§ Your assignment: The expected output is the first line of the data below and every line after it, up to and including the line containing "this file; the", each reproduced exactly.

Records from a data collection

-- ==== Sys2Proof/Config.lean ====
section
/-! DEFINITION. What an implementation fixes and no rule's result depends on (00_scope.md section 4,
92_eei_decisions.md "Parameters left open"). The step function reads nothing of this file; the
functions a parameter selects are in Machine/Wmul.lean and Machine/Mexp.lean, and statements say that
every choice gives the same values. No value of this hardware is free, so no opaque constant stands here. -/

namespace Sys2Proof

/-- `WMUL_REALISATION`: the three realisations of the product stage the source permits (40 R62). -/
inductive WmulRealisation where
  /-- one multiplier array with a 128-bit output -/
  | doubleWidth
  /-- a multiplier that delivers the high and the low 64-bit half separately -/
  | highLow
  /-- four 32x32 partial products with carry propagation (the recipe of 40 R63) -/
  | halves
  deriving DecidableEq, Repr

/-- `REDUCE_REALISATION`: how the 128-by-64 remainder is formed (40 R57); any exact method is allowed. -/
inductive ReduceRealisation where
  /-- the remainder taken at once -/
  | remainder
  /-- bit-serial restoring division (the recipe of 40 R64) -/
  | restoring
  deriving DecidableEq, Repr

/-- The choices an implementation of WMUL makes (40 R57, R62). -/
structure WmulConfig where
  /-- `WMUL_REALISATION` -/
  product : WmulRealisation
  /-- `REDUCE_REALISATION` -/
  reduce : ReduceRealisation
  deriving DecidableEq, Repr

end Sys2Proof
end

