-- ==== Sys2Proof/Machine/Mrt.lean ====
section
/-! DEFINITION. miller_rabin_test (42_miller_rabin_test.md): the function `verdict`, the command
`is_probable_prime`, and one controller step per phase, in the source's order of states. -/

namespace Sys2Proof.Machine

/-! ### The big-step functions -/

/-- The remainder of trial division (42 R77); it does not use WMUL. -/
def trialRem (n p : Word) : Word := n % p

/-- State 2 over a list of table entries (42 R76, R79): the first entry that divides `n` decides. -/
def trialDivision (n : Word) : List Word → Option Bool
  | [] => none
  | p :: ps => if trialRem n p = 0 then some (n == p) else trialDivision n ps

/-- At most `k` halvings of `d`, counting them into `r` (42 R80). -/
def decomposeLoop : Nat → Word → Nat → Word × Nat
  | 0, d, r => (d, r)
  | k + 1, d, r => if lowBit d then (d, r) else decomposeLoop k (d >>> 1) (r + 1)

/-- `decompose(n)` (42 R80): `n - 1 = d * 2^r`. Used for `n >= 41` only (42 R81; log 9). -/
def decompose (n : Word) : Word × Nat := decomposeLoop 64 (n - 1) 0

/-- The repetition of 42 R82: up to `k` squarings, true as soon as one gives `n - 1`. -/
def squaringsReachPred (n : Word) : Nat → Word → Bool
  | 0, _ => false
  | k + 1, x =>
    let x2 := mulmod x x n
    if isPred x2 n then true else squaringsReachPred n k x2

/-- The strong probable-prime check of `n` to base `a` (42 R82). -/
def sprp (n d : Word) (r : Nat) (a : Word) : Bool :=
  let x := powmod a d n
  if x == 1 || isPred x n then true else squaringsReachPred n (r - 1) x

/-- A base is skipped, which counts as passing (42 R83); never true for `n >= 41` (42 R84). -/
def baseSkipped (n a : Word) : Bool := n ≤ a || a % n == 0

/-- State 4 over a list of bases (42 R76, R89): false at the first base that fails. -/
def witnessLoop (n d : Word) (r : Nat) : List Word → Bool
  | [] => true
  | a :: as => if baseSkipped n a then witnessLoop n d r as
    else if sprp n d r a then witnessLoop n d r as else false

/-- `verdict(n)` (42 R76, R91): the five states in order, terminal on the first decisive verdict. -/
def verdict (n : Word) : Bool :=
  if n < 2 then false
  else match trialDivision n smallPrimes with
    | some v => v
    | none => witnessLoop n (decompose n).1 (decompose n).2 bases

/-! ### The command and its controller steps -/

/-- Accept of `is_probable_prime n` (30 R49, 42 R76). -/
def execIsProbablePrime (n y z : Word) (s : State) : Host.Outcome State Fault Refusal :=
  accept 2 n y z (gotoPhase .ipRange) s

/-- The step of `IP_RANGE` (42 R78). -/
def stepIpRange (s : State) : Host.Outcome State Fault Refusal :=
  if s.cx < 2 then .next (complete (verdictWord false) s)
  else .next { s with pi := 0, phase := .ipTrial }

/-- The step of `IP_TRIAL` (42 R79): one table entry. -/
def stepIpTrial (s : State) : Host.Outcome State Fault Refusal :=
  match romRead .smallPrime s.pi.toNat with
  | none => .fault .romIndexOutOfRange
  | some p =>
    if trialRem s.cx p = 0 then .next (complete (verdictWord (s.cx == p)) s)
    else if s.pi = 11 then .next { s with d := s.cx - 1, r := 0, phase := .ipDecomp }
    else .next { s with pi := s.pi + 1 }

/-- The step of `IP_DECOMP` (42 R80): one halving. -/
def stepIpDecomp (s : State) : Host.Outcome State Fault Refusal :=
  if lowBit s.d then .next { s with bi := 0, phase := .ipBase }
  else if s.r = 63 then .fault .counterPastWidth
  else .next { s with d := s.d >>> 1, r := s.r + 1 }

/-- `next_base` (42 R88): the end of one base's turn. -/
def nextBase (s : State) : Host.Outcome State Fault Refusal :=
  if s.bi = 6 then .next (complete (verdictWord true) s)
  else if s.bi = 7 then .fault .counterPastWidth
  else .next { s with bi := s.bi + 1, phase := .ipBase }

/-- The step of `IP_BASE` (42 R83): select the base, test the skip conditions, start `a^d mod n`. -/
def stepIpBase (s : State) : Host.Outcome State Fault Refusal :=
  match romRead .base s.bi.toNat with
  | none => .fault .romIndexOutOfRange
  | some a => if baseSkipped s.cx a then nextBase s
    else .next (gotoPhase .ipPow (loadMexp a s.d s.cx s))

/-- The step of `IP_POW` (42 R85). -/
def stepIpPow (s : State) : Host.Outcome State Fault Refusal :=
  mexpStep (fun t => { t with x := t.xr, phase := .ipCheck }) s

/-- The step of `IP_CHECK` (42 R86). -/
def stepIpCheck (s : State) : Host.Outcome State Fault Refusal :=
  if s.x == 1 || isPred s.x s.cx then nextBase s
  else .next { s with sq := 0, phase := .ipSquare }

/-- The step of `IP_SQUARE` (42 R87): one squaring, or the end of a base that fails. -/
def stepIpSquare (s : State) : Host.Outcome State Fault Refusal :=
  if s.r.toNat ≤ s.sq.toNat + 1 then .next (complete (verdictWord false) s)
  else if s.cx = 0 then .fault .zeroModulusInStep
  else
    let t := { s with x := mulmod s.x s.x s.cx, sq := s.sq + 1 }
    if isPred t.x t.cx then nextBase t else .next t

end Sys2Proof.Machine
end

§ Answer space:
-- ==== Sys2Proof/Config.lean ====
section
/-! DEFINITION. What an implementation fixes and no rule's result depends on (00_scope.md section 4,
92_eei_decisions.md "Parameters left open"). The step function reads nothing of this file; the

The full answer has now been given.